My heart stopped as he approached, his jaw set tight, his shoulders swaying back and forth as he marched.
Dammit.
I cast a hard glare at Katya, who coerced me into this situation.
With a desperate bite to my step, I walked towards him, the need for his arms to wrap around me and promise me irrepressible safety. But as I drew near, Dmitri crossed behind him and snatched me by my upper arm.
“Don’t say a word,” he said as he marched me out of the grocer.

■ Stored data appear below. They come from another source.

theorem Counted.costs_threshold_absorbNibble (c : Counted) (v : Nibble) : c.threshold.Costs (c.absorbNibble v) 0 0 1 1 0 :=
  c.threshold.costs_swap c.threshold.state.a (nibbleIndex v)

theorem Counted.costs_absorbNibble_of_ne {c : Counted} (h : c.state.a ≠ 128#8) (v : Nibble) :
    c.Costs (c.absorbNibble v) 0 0 1 1 0 := by
  have hswap := c.costs_threshold_absorbNibble v
  rwa [Counted.threshold_of_ne h] at hswap

theorem Counted.costs_absorbNibble_of_eq {c : Counted} (h : c.state.a = 128#8) (v : Nibble) :
    c.Costs (c.absorbNibble v) 1536 256 1537 1793 0 := by
  have hswap := c.costs_threshold_absorbNibble v
  rw [Counted.threshold_of_eq h] at hswap
  exact c.costs_shuffle.trans hswap

theorem Counted.costs_absorbNibble (c : Counted) (v : Nibble) :
    if c.state.a = 128#8 then c.Costs (c.absorbNibble v) 1536 256 1537 1793 0 else c.Costs (c.absorbNibble v) 0 0 1 1 0 := by
  split
  next h => exact Counted.costs_absorbNibble_of_eq h v
  next h => exact Counted.costs_absorbNibble_of_ne h v

/-- A stop is its threshold test, and counts nothing of its own (R122). -/
theorem Counted.costs_absorbStop (c : Counted) :
    if c.state.a = 128#8 then c.Costs c.absorbStop 1536 256 1536 1792 0 else c.Costs c.absorbStop 0 0 0 0 0 := by
  have hstop : c.absorbStop.work = c.threshold.work := rfl
  unfold Counted.Costs
  rw [hstop]
  split
  next h => rw [Counted.threshold_of_eq h]; exact c.costs_shuffle
  next h => rw [Counted.threshold_of_ne h]; exact c.costs_refl

/-- ABSORB_BYTE shuffles once where the counter is at the threshold before one of its nibbles, and else not at all (R121, R123). -/
theorem Counted.costs_absorbNibble_twice (c : Counted) (v v' : Nibble) :
    if c.state.a = 127#8 ∨ c.state.a = 128#8 then c.Costs ((c.absorbNibble v).absorbNibble v') 1536 256 1538 1794 0
    else c.Costs ((c.absorbNibble v).absorbNibble v') 0 0 2 2 0 := by
  by_cases h128 : c.state.a = 128#8
  · rw [if_pos (.inr h128)]
    have hone : (c.absorbNibble v).state.a ≠ 128#8 := by
      rw [Counted.absorbNibble_state, State.absorbNibble_of_eq h128, State.absorbNibble_a (by rw [State.shuffle_a]; decide),
        State.shuffle_a]
      decide
    exact (Counted.costs_absorbNibble_of_eq h128 v).trans (Counted.costs_absorbNibble_of_ne hone v')
  · have hnext : (c.absorbNibble v).state.a = c.state.a + 1#8 := by rw [Counted.absorbNibble_state, State.absorbNibble_a h128]
    by_cases h127 : c.state.a = 127#8
    · rw [if_pos (.inl h127)]
      have hfull : (c.absorbNibble v).state.a = 128#8 := by rw [hnext, h127]; rfl
      exact (Counted.costs_absorbNibble_of_ne h128 v).trans (Counted.costs_absorbNibble_of_eq hfull v')
    · rw [if_neg (by simp [h127, h128])]
      have hbelow : (c.absorbNibble v).state.a ≠ 128#8 := by rw [hnext]; bv_omega
      exact (Counted.costs_absorbNibble_of_ne h128 v).trans (Counted.costs_absorbNibble_of_ne hbelow v')

/-! ### Output, counted -/

theorem Counted.drain_state (c : Counted) : c.drain.state = c.state.drain := by
  unfold Counted.drain State.drain
  split
  · exact c.shuffle_state
  · rfl
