-- ==== Sys2Proof/Machine/Count.lean ====
section
/-! DEFINITION. Events of the shared blocks and bytes of the bandwidth windows (R326 to R329). -/

namespace Sys2Proof.Machine

/-- R326, R327: an event of a block in the current F-cycle: kind 0 home slice, 1 memory controller, 2 reel slot, 3 root port, 4 DMA
engine; `part` 64 for an event that carries none. -/
def State.pev (s : State) (kind code idx part n : Nat) : State :=
  { s with pmu := { s.pmu with evs := s.pmu.evs ++ [(kind * 16 + code, idx, part, n)] } }

/-- R329: a window counts traffic of a port, for its partition where it filters. -/
def State.bwCounts (s : State) (w kind idx part : Nat) : Bool :=
  decide (s.fget .bwwCfgRun w = 1) && decide (s.fget .bwwCfgKind w = kind) && decide (s.fget .bwwCfgIndex w = idx) &&
    (decide (s.fget .bwwCfgFilter w = 0) || decide (s.fget .bwwCfgPart w = part))

/-- R329: payload bytes crossing a port in direction A (`a` true) or B. -/
def State.bytes (s : State) (kind idx part : Nat) (a : Bool) (n : Nat) : State :=
  (List.range 32).foldl (fun s w =>
    if s.bwCounts w kind idx part then
      if a then { s with pmu := { s.pmu with bwA := Tab.put 0 s.pmu.bwA w (Tab.get 0 s.pmu.bwA w + n) } }
      else { s with pmu := { s.pmu with bwB := Tab.put 0 s.pmu.bwB w (Tab.get 0 s.pmu.bwB w + n) } }
    else s) s

end Sys2Proof.Machine
end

I glanced over my shoulder to see Sacha standing with the man who looked remarkably similar, his frame suggesting nothing but a normal conversation.
How did he know where I was?
Dmitri opened Sacha’s door and helped me inside, then took his seat on the driver’s side.
“Who was that?” My stomach swirled with unease, my heart racing as sweat slicked my palms. “What’s going on?”
Dmitri’s thumbs strummed along the steering wheel, and my vision stuttered.
“Where are you taking me?”
I groaned as the memory flickered without a trace of shooting pain.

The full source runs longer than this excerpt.